Rating: C+
Dir: Crispian Mills and Chris Hopewell
Star: Simon Pegg, Amara Karan, Alan Drake, Clare Higgins
Not your typical Pegg comedic fare, this is rather darker and also, all over the place, with everything from dream sequences through paranoid delusions, to a lengthy stop-motion animation tale, concerning a psychotic hedgehog’s relationship with his brother. At its heart is Jack (Pegg), an unwilling children’s author whose mind has been turned badly sour by his current project, concerning Victorian serial killers. He is now scared of…well, as the title suggests. His agent (Higgins) gets him an interview with a Hollywood executive visiting London, but a series of events find Jack in the local laundrette, with a carving knife superglued to his hand, making a very poor impression on the locals. Then, things really start to spiral out of control.

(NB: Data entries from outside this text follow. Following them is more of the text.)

theorem witness_TableProgramsAndSteps_2 :
    (let s := stepping 3 []; let f := stepFrame []; frameOf s 5 = some f ∧ f.stage = .table ∧ f.begun = true ∧ forwards s = true ∧ stKind (frameStep s f) = 3 ∧ padded 47 (joined f (frameStep s f)) = some (List.replicate 47 0) ∧ findKey s false (BitVec.ofNat 8 (stSelect (frameStep s f)) :: List.replicate 47 0) = none ∧ (moveRegOf s (bankOfKey s false (BitVec.ofNat 8 (stSelect (frameStep s f)) :: List.replicate 47 0))).active = false) ∧
    (let s := modTbl (fun t => { t with moveReg := (List.range 16).map (fun b => (b, { active := true })) }) (stepping 3 []); let f := stepFrame []; frameOf s 5 = some f ∧ f.stage = .table ∧ f.begun = true ∧ forwards s = true ∧ stKind (frameStep s f) = 3 ∧ padded 47 (joined f (frameStep s f)) = some (List.replicate 47 0) ∧ findKey s false (BitVec.ofNat 8 (stSelect (frameStep s f)) :: List.replicate 47 0) = none ∧ (moveRegOf s (bankOfKey s false (BitVec.ofNat 8 (stSelect (frameStep s f)) :: List.replicate 47 0))).active = true) ∧
    (let e : Bytes := List.replicate 48 0 ++ [3] ++ List.replicate 79 0; let s := withFlow 16777215 e (stepping 3 []); let f := stepFrame []; frameOf s 5 = some f ∧ f.stage = .table ∧ f.begun = true ∧ forwards s = true ∧ stKind (frameStep s f) = 3 ∧ padded 47 (joined f (frameStep s f)) = some (List.replicate 47 0) ∧ findKey s false (BitVec.ofNat 8 (stSelect (frameStep s f)) :: List.replicate 47 0) = some 16777215 ∧ flowAt s 16777215 = some e ∧ flowFlag e 1 = true) ∧
    (let e : Bytes := List.replicate 48 0 ++ [1] ++ List.replicate 79 0; let s := withFlow 0 e (stepping 3 []); let f := stepFrame []; frameOf s 5 = some f ∧ f.stage = .table ∧ f.begun = true ∧ forwards s = true ∧ stKind (frameStep s f) = 3 ∧ padded 47 (joined f (frameStep s f)) = some (List.replicate 47 0) ∧ findKey s false (BitVec.ofNat 8 (stSelect (frameStep s f)) :: List.replicate 47 0) = some 0 ∧ flowAt s 0 = some e ∧ flowFlag e 1 = false) := by
  refine ⟨?_, ?_, ?_, ?_⟩
  · decide +kernel
  · decide +kernel
  · decide +kernel
  · decide +kernel

theorem witness_TableProgramsAndSteps_3 :
    (let hv : Bytes := [10, 0, 0, 1]; let x := 4 + 2 ^ 18 + 3 * 2 ^ 42; let r := overwrite (List.replicate 32 0) 0 [10, 0, 0, 1]; let r := overwrite r 18 [32, 1]; let s := withRoute r (stepping x hv); let f := stepFrame hv; frameOf s 5 = some f ∧ f.stage = .table ∧ f.begun = true ∧ forwards s = true ∧ stKind (frameStep s f) = 4 ∧ joined f (frameStep s f) = some hv ∧ stCount (frameStep s f) = 1 ∧ hv.length = 4 ∧ (missedBanks s f.ctx.vrf (b2n (hv.length == 16)) (slice hv 0 16)).any (fun b => (moveRegOf s b).active) = false ∧ lookupRoute (modFrame 5 (fun f => { f with retry := [] }) s) f.ctx.vrf (b2n (hv.length == 16)) (slice hv 0 16) = some r) ∧
    (let hv : Bytes := [10, 0, 0, 1]; let x := 4 + 2 ^ 18 + 4 * 2 ^ 42; let s := stepping x hv; let f := stepFrame hv; frameOf s 5 = some f ∧ f.stage = .table ∧ f.begun = true ∧ forwards s = true ∧ stKind (frameStep s f) = 4 ∧ joined f (frameStep s f) = some [10, 0, 0, 1, 0]) := by
  refine ⟨?_, ?_⟩
  · decide +kernel
  · decide +kernel

theorem witness_TableProgramsAndSteps_4 :
    (let e : Bytes := overwrite (List.replicate 88 0) 80 [0, 0, 0xBF]; let s := modTbl (fun t => { t with acl := [(16383, e)] }) (stepping (5 + 63 * 2 ^ 24) []); let f := stepFrame []; frameOf s 5 = some f ∧ f.stage = .table ∧ f.begun = true ∧ forwards s = true ∧ stKind (frameStep s f) = 5 ∧ padded 40 (joined f (frameStep s f)) = some (List.replicate 40 0) ∧ aclMatch s (stSelect (frameStep s f) % 64) (List.replicate 40 0) = some e) ∧
    (let s := stepping 5 []; let f := stepFrame []; frameOf s 5 = some f ∧ f.stage = .table ∧ f.begun = true ∧ forwards s = true ∧ stKind (frameStep s f) = 5 ∧ padded 40 (joined f (frameStep s f)) = some (List.replicate 40 0) ∧ aclMatch s (stSelect (frameStep s f) % 64) (List.replicate 40 0) = none) := by
  refine ⟨?_, ?_⟩
  · decide +kernel
  · decide +kernel

theorem witness_TableProgramsAndSteps_5 :
    (let f : Frame := { aFrame with stage := .table }; let s := setReg .TBL_PROG_MISS 0 0 0x80000000 (framed (fun _ => f)); frameOf s 5 = some f ∧ f.stage = .table ∧ f.begun = false ∧ forwards s = true ∧ blockWaits s 7 = false ∧ kindGone s 6 = false ∧ unitDead s 0x700 = false ∧ f.flowIndex = none ∧ wbit (reg s .TBL_PROG_MISS (byteAt f.hv 58) 0) 31 = true) ∧
    (let f : Frame := { aFrame with stage := .table }; let s := framed (fun _ => f); frameOf s 5 = some f ∧ f.stage = .table ∧ f.begun = false ∧ forwards s = true ∧ blockWaits s 7 = false ∧ kindGone s 6 = false ∧ unitDead s 0x700 = false ∧ f.flowIndex = none ∧ wbit (reg s .TBL_PROG_MISS (byteAt f.hv 58) 0) 31 = false) ∧
    (let f : Frame := { aFrame with stage := .table, flowIndex := some 16777215 }; let e : Bytes := List.replicate 128 0; let s := modTbl (fun t => { t with flows := [(16777215, e)] }) (framed (fun _ => f)); frameOf s 5 = some f ∧ f.stage = .table ∧ f.begun = false ∧ forwards s = true ∧ blockWaits s 7 = false ∧ kindGone s 6 = false ∧ unitDead s 0x700 = false ∧ f.flowIndex = some 16777215 ∧ flowAt s 16777215 = some e) := by
  refine ⟨?_, ?_, ?_⟩
  · decide +kernel
  · decide +kernel
  · decide +kernel

theorem witness_TableProgramsAndSteps_6 :
    let f : Frame := { aFrame with stage := .table }; let s := modCai (fun c => { c with domains := [(0x700, { dead := true })] }) (framed (fun _ => f)); frameOf s 5 = some f ∧ f.stage = .table ∧ f.begun = false ∧ forwards s = true ∧ blockWaits s 7 = false ∧ unitDead s 0x700 = true := by decide +kernel
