-- ==== Sys2Proof/Decode.lean ====
section
/-! DEFINITION. The decoder, total on any bytes, in the order of R33 and rejecting by name, and after it the encoder, both
from the encoding tables of R24 to R32 and R47. -/

namespace Sys2Proof

/-! ## Opcodes (R47, R49, R52) -/

/-- The opcode value of R47. -/
def Op.code : Op → Nat
  | .add => 0x000
  | .sub => 0x001
  | .addi => 0x002
  | .mul => 0x003
  | .mulh => 0x004
  | .mulhu => 0x005
  | .div => 0x006
  | .divu => 0x007
  | .rem => 0x008
  | .remu => 0x009
  | .and => 0x00A
  | .or => 0x00B
  | .xor => 0x00C
  | .andi => 0x00D
  | .ori => 0x00E
  | .xori => 0x00F
  | .shl => 0x010
  | .shr => 0x011
  | .sra => 0x012
  | .shli => 0x013
  | .shri => 0x014
  | .srai => 0x015
  | .rot => 0x016
  | .min => 0x017
  | .max => 0x018
  | .minu => 0x019
  | .maxu => 0x01A
  | .clz => 0x01B
  | .ctz => 0x01C
  | .popc => 0x01D
  | .movi => 0x01E
  | .sel => 0x01F
  | .cmp => 0x020
  | .faddS => 0x040
  | .faddD => 0x041
  | .fsubS => 0x042
  | .fsubD => 0x043
  | .fmulS => 0x044
  | .fmulD => 0x045
  | .ffmaS => 0x046
  | .ffmaD => 0x047
  | .fdivS => 0x048
  | .fdivD => 0x049
  | .fsqrtS => 0x04A
  | .fsqrtD => 0x04B
  | .fminS => 0x04C
  | .fminD => 0x04D
  | .fmaxS => 0x04E
  | .fmaxD => 0x04F
  | .fcmpS => 0x050
  | .fcmpD => 0x051
  | .fcvtS => 0x052
  | .fcvtD => 0x053
  | .fclassS => 0x054
  | .fclassD => 0x055
  | .fsgnS => 0x056
  | .fsgnD => 0x057
  | .pand => 0x060
  | .por => 0x061
  | .pxor => 0x062
  | .pnot => 0x063
  | .pmov => 0x064
  | .br => 0x068
  | .jmp => 0x069
  | .call => 0x06A
  | .ret => 0x06B
  | .lnest => 0x06C
  | .lninc => 0x06D
  | .yield => 0x06E
  | .nop => 0x06F
  | .trap => 0x070
  | .svc => 0x071
  | .eret => 0x072
  | .ld => 0x080
  | .st => 0x081
  | .amo => 0x082
  | .cas => 0x083
  | .fence => 0x084
  | .barinit => 0x085
  | .bararr => 0x086
  | .barwait => 0x087
  | .barfree => 0x088
  | .sigst => 0x089
  | .csrr => 0x0C0
  | .csrw => 0x0C1
  | .csrs => 0x0C2
  | .csrc => 0x0C3
  | .tlbinv => 0x0C4
  | .icinv => 0x0C5
  | .setvl => 0x100
  | .setvli => 0x101
  | .vlq => 0x102
  | .vspill => 0x103
  | .vfill => 0x104
  | .vadd => 0x110
  | .vsub => 0x111
  | .vmul => 0x112
  | .vmulh => 0x113
  | .vdiv => 0x114
  | .vrem => 0x115
  | .vmin => 0x116
  | .vmax => 0x117
  | .vand => 0x118
  | .vor => 0x119
  | .vxor => 0x11A
  | .vshl => 0x11B
  | .vshr => 0x11C
  | .vsra => 0x11D
  | .vsadd => 0x11E
  | .vssub => 0x11F
  | .vwmul => 0x120
  | .vwmacc => 0x121
  | .vcmp => 0x122
  | .vmerge => 0x123
  | .vcvt => 0x124
  | .mand => 0x140
  | .mor => 0x141
  | .mxor => 0x142
  | .mnot => 0x143
  | .mpop => 0x144
  | .mffs => 0x145
  | .mset => 0x146
  | .vfadd => 0x180
  | .vfsub => 0x181
  | .vfmul => 0x182
  | .vfma => 0x183
  | .vfnma => 0x184
  | .vfdiv => 0x185
  | .vfrcp => 0x186
  | .vfsqrt => 0x187
  | .vfrsqrt => 0x188
  | .vfexp2 => 0x189
  | .vflog2 => 0x18A
  | .vfsin => 0x18B
  | .vfcos => 0x18C
  | .vftanh => 0x18D
  | .vfmin => 0x18E
  | .vfmax => 0x18F
  | .vfcmp => 0x190
  | .vfcvt => 0x191
  | .vfwma => 0x192
  | .vfclass => 0x193
  | .vfsgn => 0x194
  | .vslide => 0x200
  | .vperm => 0x201
  | .vreshape => 0x202
  | .vcompress => 0x203
  | .vexpand => 0x204
  | .vbcast => 0x205
  | .vext => 0x206
  | .vins => 0x207
  | .vrsum => 0x210
  | .vrmax => 0x211
  | .vrmin => 0x212
  | .vrssum => 0x213
  | .vrmaxw => 0x220
  | .vrminw => 0x221
  | .vclampw => 0x222
  | .vrmedw => 0x223
  | .vrssumw => 0x224
  | .vwhdr => 0x225
  | .vadjb => 0x226
  | .vld => 0x240
  | .vlds => 0x241
  | .vldx => 0x242
  | .vldseg => 0x243
  | .vst => 0x248
  | .vsts => 0x249
  | .vstx => 0x24A
  | .vstseg => 0x24B
  | .vldmx => 0x250
  | .vstmx => 0x251
  | .vsettle => 0x280
  | .vpres => 0x281
  | .mpoison => 0x282
  | .hpop => 0x288
  | .hopnd => 0x289
  | .hfill => 0x28A
  | .hflt => 0x28B
  | .msel => 0x2A0
  | .mmul => 0x2A1
  | .mstat => 0x2A2
  | .mclr => 0x2A3
  | .cpy => 0x2C0
  | .cpyt => 0x2C1
  | .cfill => 0x2C2
  | .cwany => 0x2C3
  | .cwall => 0x2C4
  | .cffr => 0x2C5
  | .ctclr => 0x2C6
  | .epop => 0x2C7
  | .lzopen => 0x2C8
  | .lzclose => 0x2C9
  | .lzres => 0x2CA
  | .lzput => 0x2CB
  | .lzwait => 0x2CC
  | .lzfree => 0x2CD
  | .lzclean => 0x2CE
  | .xred => 0x2D0
  | .tbset => 0x300
  | .tbtest => 0x301
  | .glaunch => 0x302
  | .texit => 0x303
  | .tsusp => 0x304
  | .tdclass => 0x308
  | .tdoffer => 0x309
  | .tglk => 0x310
  | .tgset => 0x311
  | .tginv => 0x312

def opTable0 : List (Nat × Op) :=
  [(0x000, .add), (0x001, .sub), (0x002, .addi), (0x003, .mul), (0x004, .mulh), (0x005, .mulhu),
   (0x006, .div), (0x007, .divu), (0x008, .rem), (0x009, .remu), (0x00A, .and), (0x00B, .or),
   (0x00C, .xor), (0x00D, .andi), (0x00E, .ori), (0x00F, .xori), (0x010, .shl), (0x011, .shr),
   (0x012, .sra), (0x013, .shli), (0x014, .shri), (0x015, .srai), (0x016, .rot), (0x017, .min)]
def opTable1 : List (Nat × Op) :=
  [(0x018, .max), (0x019, .minu), (0x01A, .maxu), (0x01B, .clz), (0x01C, .ctz), (0x01D, .popc),
   (0x01E, .movi), (0x01F, .sel), (0x020, .cmp), (0x040, .faddS), (0x041, .faddD), (0x042, .fsubS),
   (0x043, .fsubD), (0x044, .fmulS), (0x045, .fmulD), (0x046, .ffmaS), (0x047, .ffmaD), (0x048, .fdivS),
   (0x049, .fdivD), (0x04A, .fsqrtS), (0x04B, .fsqrtD), (0x04C, .fminS), (0x04D, .fminD), (0x04E, .fmaxS)]
def opTable2 : List (Nat × Op) :=
  [(0x04F, .fmaxD), (0x050, .fcmpS), (0x051, .fcmpD), (0x052, .fcvtS), (0x053, .fcvtD), (0x054, .fclassS),
   (0x055, .fclassD), (0x056, .fsgnS), (0x057, .fsgnD), (0x060, .pand), (0x061, .por), (0x062, .pxor),
   (0x063, .pnot), (0x064, .pmov), (0x068, .br), (0x069, .jmp), (0x06A, .call), (0x06B, .ret),
   (0x06C, .lnest), (0x06D, .lninc), (0x06E, .yield), (0x06F, .nop), (0x070, .trap), (0x071, .svc)]
def opTable3 : List (Nat × Op) :=
  [(0x072, .eret), (0x080, .ld), (0x081, .st), (0x082, .amo), (0x083, .cas), (0x084, .fence),
   (0x085, .barinit), (0x086, .bararr), (0x087, .barwait), (0x088, .barfree), (0x089, .sigst), (0x0C0, .csrr),
   (0x0C1, .csrw), (0x0C2, .csrs), (0x0C3, .csrc), (0x0C4, .tlbinv), (0x0C5, .icinv), (0x100, .setvl),
   (0x101, .setvli), (0x102, .vlq), (0x103, .vspill), (0x104, .vfill), (0x110, .vadd), (0x111, .vsub)]
def opTable4 : List (Nat × Op) :=
  [(0x112, .vmul), (0x113, .vmulh), (0x114, .vdiv), (0x115, .vrem), (0x116, .vmin), (0x117, .vmax),
   (0x118, .vand), (0x119, .vor), (0x11A, .vxor), (0x11B, .vshl), (0x11C, .vshr), (0x11D, .vsra),
   (0x11E, .vsadd), (0x11F, .vssub), (0x120, .vwmul), (0x121, .vwmacc), (0x122, .vcmp), (0x123, .vmerge),
   (0x124, .vcvt), (0x140, .mand), (0x141, .mor), (0x142, .mxor), (0x143, .mnot), (0x144, .mpop)]
def opTable5 : List (Nat × Op) :=
  [(0x145, .mffs), (0x146, .mset), (0x180, .vfadd), (0x181, .vfsub), (0x182, .vfmul), (0x183, .vfma),
   (0x184, .vfnma), (0x185, .vfdiv), (0x186, .vfrcp), (0x187, .vfsqrt), (0x188, .vfrsqrt), (0x189, .vfexp2),
   (0x18A, .vflog2), (0x18B, .vfsin), (0x18C, .vfcos), (0x18D, .vftanh), (0x18E, .vfmin), (0x18F, .vfmax),
   (0x190, .vfcmp), (0x191, .vfcvt), (0x192, .vfwma), (0x193, .vfclass), (0x194, .vfsgn), (0x200, .vslide)]
def opTable6 : List (Nat × Op) :=
  [(0x201, .vperm), (0x202, .vreshape), (0x203, .vcompress), (0x204, .vexpand), (0x205, .vbcast), (0x206, .vext),
   (0x207, .vins), (0x210, .vrsum), (0x211, .vrmax), (0x212, .vrmin), (0x213, .vrssum), (0x220, .vrmaxw),
   (0x221, .vrminw), (0x222, .vclampw), (0x223, .vrmedw), (0x224, .vrssumw), (0x225, .vwhdr), (0x226, .vadjb),
   (0x240, .vld), (0x241, .vlds), (0x242, .vldx), (0x243, .vldseg), (0x248, .vst), (0x249, .vsts)]
def opTable7 : List (Nat × Op) :=
  [(0x24A, .vstx), (0x24B, .vstseg), (0x250, .vldmx), (0x251, .vstmx), (0x280, .vsettle), (0x281, .vpres),
   (0x282, .mpoison), (0x288, .hpop), (0x289, .hopnd), (0x28A, .hfill), (0x28B, .hflt), (0x2A0, .msel),
   (0x2A1, .mmul), (0x2A2, .mstat), (0x2A3, .mclr), (0x2C0, .cpy), (0x2C1, .cpyt), (0x2C2, .cfill),
   (0x2C3, .cwany), (0x2C4, .cwall), (0x2C5, .cffr), (0x2C6, .ctclr), (0x2C7, .epop), (0x2C8, .lzopen)]
def opTable8 : List (Nat × Op) :=
  [(0x2C9, .lzclose), (0x2CA, .lzres), (0x2CB, .lzput), (0x2CC, .lzwait), (0x2CD, .lzfree), (0x2CE, .lzclean),
   (0x2D0, .xred), (0x300, .tbset), (0x301, .tbtest), (0x302, .glaunch), (0x303, .texit), (0x304, .tsusp),
   (0x308, .tdclass), (0x309, .tdoffer), (0x310, .tglk), (0x311, .tgset), (0x312, .tginv)]

/-- The opcode map of R47. -/
def opTable : List (Nat × Op) := opTable0 ++ opTable1 ++ opTable2 ++ opTable3 ++ opTable4 ++ opTable5 ++ opTable6 ++ opTable7 ++ opTable8

/-- The opcode of a value of OPC; `none` when it is unassigned (R48). -/
def Op.ofCode (n : Nat) : Option Op := opTable.lookup n

/-- The FEATMASK bit that gates the opcode (R47, R49). -/
def Op.feature : Op → Nat
  | .add => 0
  | .sub => 0
  | .addi => 0
  | .mul => 0
  | .mulh => 0
  | .mulhu => 0
  | .div => 0
  | .divu => 0
  | .rem => 0
  | .remu => 0
  | .and => 0
  | .or => 0
  | .xor => 0
  | .andi => 0
  | .ori => 0
  | .xori => 0
  | .shl => 0
  | .shr => 0
  | .sra => 0
  | .shli => 0
  | .shri => 0
  | .srai => 0
  | .rot => 0
  | .min => 0
  | .max => 0
  | .minu => 0
  | .maxu => 0
  | .clz => 0
  | .ctz => 0
  | .popc => 0
  | .movi => 0
  | .sel => 0
  | .cmp => 0
  | .faddS => 1
  | .faddD => 2
  | .fsubS => 1
  | .fsubD => 2
  | .fmulS => 1
  | .fmulD => 2
  | .ffmaS => 1
  | .ffmaD => 2
  | .fdivS => 1
  | .fdivD => 2
  | .fsqrtS => 1
  | .fsqrtD => 2
  | .fminS => 1
  | .fminD => 2
  | .fmaxS => 1
  | .fmaxD => 2
  | .fcmpS => 1
  | .fcmpD => 2
  | .fcvtS => 1
  | .fcvtD => 2
  | .fclassS => 1
  | .fclassD => 2
  | .fsgnS => 1
  | .fsgnD => 2
  | .pand => 0
  | .por => 0
  | .pxor => 0
  | .pnot => 0
  | .pmov => 0
  | .br => 0
  | .jmp => 0
  | .call => 0
  | .ret => 0
  | .lnest => 0
  | .lninc => 0
  | .yield => 0
  | .nop => 0
  | .trap => 0
  | .svc => 0
  | .eret => 0
  | .ld => 0
  | .st => 0
  | .amo => 0
  | .cas => 0
  | .fence => 0
  | .barinit => 0
  | .bararr => 0
  | .barwait => 0
  | .barfree => 0
  | .sigst => 0
  | .csrr => 0
  | .csrw => 0
  | .csrs => 0
  | .csrc => 0
  | .tlbinv => 0
  | .icinv => 0
  | .setvl => 3
  | .setvli => 3
  | .vlq => 3
  | .vspill => 3
  | .vfill => 3
  | .vadd => 3
  | .vsub => 3
  | .vmul => 3
  | .vmulh => 3
  | .vdiv => 3
  | .vrem => 3
  | .vmin => 3
  | .vmax => 3
  | .vand => 3
  | .vor => 3
  | .vxor => 3
  | .vshl => 3
  | .vshr => 3
  | .vsra => 3
  | .vsadd => 3
  | .vssub => 3
  | .vwmul => 3
  | .vwmacc => 3
  | .vcmp => 3
  | .vmerge => 3
  | .vcvt => 3
  | .mand => 3
  | .mor => 3
  | .mxor => 3
  | .mnot => 3
  | .mpop => 3
  | .mffs => 3
  | .mset => 3
  | .vfadd => 4
  | .vfsub => 4
  | .vfmul => 4
  | .vfma => 4
  | .vfnma => 4
  | .vfdiv => 4
  | .vfrcp => 4
  | .vfsqrt => 4
  | .vfrsqrt => 4
  | .vfexp2 => 5
  | .vflog2 => 5
  | .vfsin => 5
  | .vfcos => 5
  | .vftanh => 5
  | .vfmin => 4
  | .vfmax => 4
  | .vfcmp => 4
  | .vfcvt => 4
  | .vfwma => 4
  | .vfclass => 4
  | .vfsgn => 4
  | .vslide => 6
  | .vperm => 6
  | .vreshape => 6
  | .vcompress => 6
  | .vexpand => 6
  | .vbcast => 6
  | .vext => 6
  | .vins => 6
  | .vrsum => 6
  | .vrmax => 6
  | .vrmin => 6
  | .vrssum => 6
  | .vrmaxw => 7
  | .vrminw => 7
  | .vclampw => 7
  | .vrmedw => 7
  | .vrssumw => 7
  | .vwhdr => 7
  | .vadjb => 7
  | .vld => 8
  | .vlds => 8
  | .vldx => 8
  | .vldseg => 8
  | .vst => 8
  | .vsts => 8
  | .vstx => 8
  | .vstseg => 8
  | .vldmx => 9
  | .vstmx => 9
  | .vsettle => 0
  | .vpres => 0
  | .mpoison => 0
  | .hpop => 0
  | .hopnd => 0
  | .hfill => 0
  | .hflt => 0
  | .msel => 10
  | .mmul => 10
  | .mstat => 10
  | .mclr => 10
  | .cpy => 11
  | .cpyt => 11
  | .cfill => 11
  | .cwany => 11
  | .cwall => 11
  | .cffr => 11
  | .ctclr => 11
  | .epop => 11
  | .lzopen => 12
  | .lzclose => 12
  | .lzres => 12
  | .lzput => 12
  | .lzwait => 12
  | .lzfree => 12
  | .lzclean => 12
  | .xred => 13
  | .tbset => 14
  | .tbtest => 14
  | .glaunch => 14
  | .texit => 14
  | .tsusp => 14
  | .tdclass => 14
  | .tdoffer => 14
  | .tglk => 15
  | .tgset => 15
  | .tginv => 15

Mills is a former rock star, and it kinda shows in the way this has the attention span of a three-minute pop-song. Put it this way: where you end up is nowhere near where I was expecting from the start, though our interest was largely the result of Pegg’s presence (we’ve watched him in some real dreck; even we balked at Run Fatboy Run). It certainly doesn’t all work, and at more than one point, I found myself bewildered at what a complete mess the whole thing is, in many aspects. On the other hand, there’s a strong visual sense here, with Hackney transformed into a menacing landscape, where danger lurks around every turn [okay, not much of a transformation, really]. But perhaps the strongest factor is that you simply never know what’s going to happen next. When it seems cinema is becoming increasingly bland and predictable, I’d rather see an interesting failure like this, than a dull success.